TRIBUNAL CANTONAL

COUR DE DROIT ADMINISTRATIF ET PUBLIC

 

Arrêt du 18 mars 2025  

Composition

Mme Marie-Pierre Bernel, présidente; Mme Dominique von der Mühll et Mme Nicole Christe, assesseures; M. Quentin Ambrosini, greffier.

 

Recourant

 

A.________, à ********,

  

Autorité intimée

 

Municipalité de Morrens, à Morrens, représentée par Me Yves NICOLE, avocat à Yverdon-les-Bains.   

  

 

Objet

Remise en état           

 

Recours A.________ c/ décision de la Municipalité de Morrens du 8 mai 2024 ordonnant la remise en état des volets de sa propriété sise sur la parcelle no 64

 

Vu les faits suivants:

A.                     A.________ est propriétaire de la parcelle no 64 du registre foncier, sur le territoire de la commune de Morrens. Enclavée, du point de vue cadastral, dans le domaine public communal (DP no 4), cette parcelle d'une surface de 150 m2 est située au cœur du noyau villageois. Elle est entièrement occupée par un bâtiment (ECA no 33) comprenant une partie habitation et un rural. Ce bâtiment a obtenu la note 4 au recensement architectural du canton de Vaud. D'après la fiche 1 du recensement, il abritait en 1735 le four, le pressoir et la forge de la commune. En 1811, la commune l'a vendu alors qu'il servait d'école au régent et comprenait un appartement, un four et une forge. Par la suite, la maison a été transformée: en 1837, elle disposait de deux logements, d'une grange, d'une écurie et d'une cave. Sa façade nord-ouest, orientée vers la Place du Village, se distingue par la présence de quatre fenêtres disposées en losange.

La parcelle no 64 est classée en zone du village d'après le plan d'extension partiel (PEP) de Morrens-Village et du hameau des Biolettes (cf. art. 5 du règlement communal sur le plan d'extension et la police des constructions [RPE], approuvé le 16 août 1978 par le Conseil d'Etat). Le bâtiment ECA no 33, figuré en rouge vif sur ce plan, est désigné comme "bâtiment à conserver". Les prescriptions y relatives figurent dans le règlement du PEP de Morrens-Village et du hameau des Biolettes (RPEP), également approuvé le 16 août 1978. La parcelle no 64 est désormais soumise à une zone réservée communale – qui couvre une grande partie du territoire communal – laquelle a été approuvée le 9 janvier 2024 par le Département des institutions, du territoire et du sport (DITS).

B.                     En 2018 et en 2022, A.________ a entrepris des démarches tendant à l'installation d'un mât sur le toit de sa propriété afin "d'y suspendre les drapeaux de peuples opprimés, comme les Palestiniens […]". La Municipalité de Morrens (ci-après: la municipalité) a refusé plusieurs projets présentés par l'intéressé. Ces décisions sont entrées en force faute de recours valablement interjeté.

Le 27 avril 2024, A.________ a obturé la fenêtre du deuxième étage de sa propriété en aménageant, dans le prolongement des volets (également repeints), trois planches en bois aux couleurs du drapeau de la Palestine. Il ne ressort pas du dossier que l'intéressé aurait déposé une demande de permis de construire ni, a fortiori, annoncé ces travaux à la municipalité.

Par décision du 8 mai 2024, la municipalité a ordonné à A.________ de remettre en état les volets de sa propriété.

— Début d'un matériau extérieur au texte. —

/-- A pixel written under one orientation is read under another at the pixel of the same byte and bit (R163). -/
theorem exec_getPixel_of_otherOrientation (ha : s.Accepting) (hp : s.profile.WellFormed) {c : ColourArg}
    {colour : Colour} (hcolour : colourOperand c = some colour)
    (hplace : toBuffer s.profile x y s.orient = some place) (o' : Orientation) :
    ∃ t u, exec (.setPixel x y c) s = .next t ∧ exec (.setOrient (orientNumber o')) t = .next u ∧
      exec (.getPixel (fromBuffer s.profile place.off place.bit o').1
          (fromBuffer s.profile place.off place.bit o').2) u =
        .next (u.respond (.colour (reduceColour s.params colour x y place))) := by
  have hbit := bit_lt_of_toBuffer hplace
  obtain ⟨place', hplace', hoff, hbit'⟩ :=
    exists_toBuffer_fromBuffer hp (off_lt_of_toBuffer hp hplace) (Nat.le_of_lt_succ hbit) o'
  have hread : colourOf (((s.setFb (s.pixelWritten place (reduceColour s.params colour x y place))).fbByte
      place'.off).getLsbD place'.bit) s.invert = reduceColour s.params colour x y place := by
    rw [hoff, hbit', s.getLsbD_pixelWritten hbit, colourOf_rawBit]
  refine ⟨_, _, exec_setPixel_of_place ha hp hcolour hplace,
    exec_setOrient_of_accepting ?_ (orientOperand_orientNumber o'),
    (exec_getPixel_of_place (place := place') ?_ ?_ ?_).trans ?_⟩
  · exact ha
  · exact ha
  · exact hp
  · exact hplace'
  · exact congrArg (fun read => Host.Outcome.next (State.respond _ (.colour read))) hread

end PixelOperations

/-! ## A cycle under other values of `ORIENT` and `INVERT` -/

/-- `ORIENT` and `INVERT` put to other values, everything else as it was. -/
def State.withPixelRegisters (s : State) (o : Orientation) (b : Bool) : State := { s with orient := o, invert := b }

section OtherPixelRegisters

variable {s t : State} (o : Orientation) (b : Bool)

theorem State.sampleLine_withPixelRegisters (s : State) :
    (s.withPixelRegisters o b).sampleLine = s.sampleLine.withPixelRegisters o b := by
  cases hline : s.busyLine <;> simp [State.sampleLine, State.withPixelRegisters, hline]

theorem State.sendFrom_withPixelRegisters {site : Seq} {e : Event} (h : s.sendFrom site e = .next t) :
    (s.withPixelRegisters o b).sendFrom site e = .next (t.withPixelRegisters o b) := by
  obtain ⟨hsite, rfl⟩ := State.of_sendFrom_next h
  exact State.sendFrom_at (s := s.withPixelRegisters o b) hsite e

theorem State.transferFrom_withPixelRegisters {site : Seq} {index : Byte} {base : Nat}
    (h : s.transferFrom site index base = .next t) :
    (s.withPixelRegisters o b).transferFrom site index base = .next (t.withPixelRegisters o b) := by
  obtain ⟨hsite, hfits, rfl⟩ := State.of_transferFrom_next h
  exact State.transferFrom_at (s := s.withPixelRegisters o b) hsite index hfits

/-- The payloads of the panel commands come from `MODE`, `P.*`, `FB` and the parameters (43_cog_update.md R202). -/
theorem exec_panel_withPixelRegisters {i : Instr} (hpanel : i.isHostOp = false) (h : exec i s = .next t) :
    exec i (s.withPixelRegisters o b) = .next (t.withPixelRegisters o b) := by
  cases i with
  | pSoftReset | pTempInput | pTempActivate | pPsr | pPowerOn | pRefresh | pPowerOff =>
    exact State.sendFrom_withPixelRegisters o b h
  | pDataPrev | pDataNext => exact State.transferFrom_withPixelRegisters o b h
  | pVcom =>
    change execPVcom s = _ at h
    change execPVcom _ = _
    unfold execPVcom at h ⊢
    split at h
    · exact (if_pos ‹_›).trans (State.sendFrom_withPixelRegisters o b h)
    · refine (if_neg ‹_›).trans ?_
      split at h
      · exact (if_pos ‹_›).trans (State.sendFrom_withPixelRegisters o b h)
      · exact (if_neg ‹_›).trans (State.sendFrom_withPixelRegisters o b h)
  | _ => cases hpanel

theorem commitStep_withPixelRegisters (h : commitStep s = .next t) :
    commitStep (s.withPixelRegisters o b) = .next (t.withPixelRegisters o b) := by
  rw [commitStep_eq, Host.Outcome.next.injEq] at h
  rw [commitStep_eq, ← h]
  rfl

theorem waitStep_withPixelRegisters (h : waitStep s = .next t) :
    waitStep (s.withPixelRegisters o b) = .next (t.withPixelRegisters o b) := by
  unfold waitStep
  rw [State.sampleLine_withPixelRegisters]
  obtain ⟨hready, rfl⟩ | ⟨hbusy, rfl⟩ := waitStep_next h
  · exact if_pos hready
  · exact if_neg (Bool.eq_false_iff.mp hbusy)

/-- The last wait of a FLUSH or FLUSHMODE fills no plane, so `INVERT` does not enter (R220). -/
theorem offWaitStep_withPixelRegisters (hregen : s.regen = .off) (h : offWaitStep s = .next t) :
    offWaitStep (s.withPixelRegisters o b) = .next (t.withPixelRegisters o b) := by
  have hend (u : State) (hu : u.regen = .off) : endCycle u = .next u.finishCycle := by rw [endCycle_eq, hu]
  unfold offWaitStep
  rw [State.sampleLine_withPixelRegisters]
  obtain ⟨hready, hnext⟩ | ⟨hbusy, rfl⟩ := offWaitStep_next h
  · rw [hend _ (by simpa using hregen), Host.Outcome.next.injEq] at hnext
    rw [← hnext]
    exact (if_pos hready).trans (hend _ (by simpa [State.withPixelRegisters] using hregen))
  · exact if_neg (Bool.eq_false_iff.mp hbusy)

end OtherPixelRegisters

/-! ## The obligations -/

/-- Settles O15: the rectangle and the coordinates of orientations 0 and 2. -/
theorem swappingOrientationsFollowTheFormulas : Obligations.SwappingOrientationsFollowTheFormulas := by
  rintro p x y o (rfl | rfl)
  · exact toBuffer_formulas p x y .o0
  · exact toBuffer_formulas p x y .o2
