-- ==== Sys2Proof/Syntax.lean ====
section
/-! DEFINITION. The block's commands: one constructor per row of spec/opcode_table.json, in the table's order, with
its operands. A row's docstring names the rule the table gives it. -/

namespace Sys2Proof

/-- The masters of the core interconnect (01, "Masters"). -/
inductive Master where
  | core | custodian | mover | link | queue | host | debug
  deriving DecidableEq, Repr

/-- The two far dies, each across its own spine (01, "The spine links"). -/
inductive Die where
  | front | store
  deriving DecidableEq, Repr

/-- The front-end states a strobe or RADIO_FSM_CMD names (08, table "Front-end states"). -/
structure FsmTarget where
  state : Fin 8
  lanes : Bool
  path24 : Bool
  deriving DecidableEq, Repr

/-- What the supply and the pads give a start: the steps whose own check fails for reasons outside the digital state
(an oscillator, a spine training, the self-test, a lock, a calibration), the BOOT_SEL level, the loop and other tamper
inputs that trip and before which step, in order (R105), the steps whose signature request the custodian refuses, and
what the temperature sensor reads at step 11. -/
structure BootEnv where
  fails    : List (Fin 14)      -- steps that fail on the path they take
  bootSel  : Option Bool        -- the level driven on BOOT_SEL at step 0; none: undriven, the pull-down decides (R69)
  tamper   : List (Fin 14 × Fin 8)     -- the tamper inputs that trip during a step
  refused  : List (Fin 14)      -- steps 7 and 12: the custodian refuses the signature request (R48, check 8)
  temp     : Int                -- sensor reading at step 11, 0.01 °C
  deriving DecidableEq, Repr

/-- The supply at the end of a power-on reset: whether it lies below the warning level (R674). -/
structure SupplyEnv where
  low : Bool
  deriving DecidableEq, Repr

/-- The recallable resources (16, table "Recallable resources"). -/
inductive Recallable where
  | plane (p : Fin 2)          -- 0x01
  | spineS (noFlit : Bool)     -- 0x02; whether the store die answers no flit
  | spineF                     -- 0x03
  | port (m : Master)          -- 0x04: the master's outstanding transaction
  | custodian                  -- 0x05
  deriving DecidableEq, Repr

/-- What the receiver measures on a frame: the SNR and the residual EVM of each data carrier, the IQ and DC corrections,
the carrier offset, the mean header SNR, the Gen 1 eye width, and the received power (signed, 0.5 dBm steps). -/
structure RxMeas where
  snr    : List (Fin 256)
  evm    : List (Fin 256)
  iq     : Word
  dc     : Word
  cfo    : Int
  hdrSnr : Fin 256
  eye    : Fin 101
  rssi   : Int
  deriving DecidableEq, Repr

/-- How a controller transfer of an I²C unit ends on the bus (18, table "I²C statuses"). -/
inductive I2cEnd where
  | ok | nackAddr | nackData (i : Fin 255)
  deriving DecidableEq, Repr

/-- A queue command as a port submits it (12, table "Queue commands"): `cmd` 1 to 7, FLAG, CLASS, QUEUE and ARG. -/
structure QCmd where
  cmd   : Nat
  flag  : Bool := false
  cls   : Nat := 0
  queue : Nat
  arg   : Nat := 0
  deriving DecidableEq, Repr

/-- A command that a port submits to the queue engine, on the CPU port by a master. -/
structure PortCmd where
  port : Fin 4
  m    : Master
  cmd  : QCmd
  deriving DecidableEq, Repr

C.                     Agissant le 7 juin 2024 par la voie du recours de droit administratif, A.________ demande en substance à la Cour de droit administratif et public (CDAP) du Tribunal cantonal d'annuler cette décision.

Dans sa réponse du 19 août 2024, la municipalité conclut au rejet du recours et à la confirmation de sa décision attaquée. Le recourant a répliqué le 10 août 2024, maintenant implicitement ses conclusions.

Considérant en droit:

1.                      La voie du recours de droit administratif, au sens des art. 92 ss de la loi sur la procédure administrative (LPA-VD; BLV 173.36), est ouverte contre une décision municipale ordonnant le rétablissement d'une situation conforme au droit. Déposé en temps utile (art. 95 LPA-VD), le recours respecte les conditions formelles de recevabilité (en particulier art. 79 LPA-VD, applicable par renvoi de l'art. 99 LPA-VD). Destinataire d'une décision lui ordonnant de remettre en état les volets de sa propriété, le recourant a manifestement la qualité pour recourir (art. 75 let. a LPA-VD, applicable par renvoi de l'art. 99 LPA-VD). Il y a donc lieu d'entrer en matière.

2.                      Le recourant estime que sa réalisation n'est pas soumise à autorisation de construire, dès lors qu'"il s'agit d'un moyen temporaire de manifester son opinion relative à des événements extrêmement graves".

a) L'art. 22 al. 1 LAT prévoit qu'aucune construction ou installation ne peut être créée ou transformée sans autorisation de l'autorité compétente. 

Si la notion de construction ou d'installation n'est pas définie dans la loi, elle a fait l'objet de nombreuses précisions jurisprudentielles. Sont ainsi considérés comme des constructions ou installations au sens de l'art. 22 al. 1 LAT tous les aménagements durables et fixes créés par la main de l'homme, exerçant une incidence sur l'affectation du sol parce qu'ils modifient sensiblement l'espace extérieur, chargent l'infrastructure d'équipement ou sont susceptibles de porter atteinte à l'environnement (ATF 139 II 134 consid. 5.2; 113 Ib 314 consid. 2b; plus récemment, TF 1C_112/2023 du 15 décembre 2023 consid. 2.1). La procédure d'autorisation doit permettre à l'autorité de contrôler, avant la réalisation du projet, sa conformité aux plans d'affectation et aux réglementations applicables (ATF 139 II 134 consid. 5.2; 123 II 256 consid. 3). Pour déterminer si l'aménagement prévu est soumis à cette procédure, il faut évaluer si, en général, d'après le cours ordinaire des choses, il entraînera des conséquences telles qu'il existe un intérêt de la collectivité ou des voisins à un contrôle préalable (ATF 139 II 134 consid. 5.2; 123 II 256 consid. 3; TF 1C_112/2023 précité consid. 2.1).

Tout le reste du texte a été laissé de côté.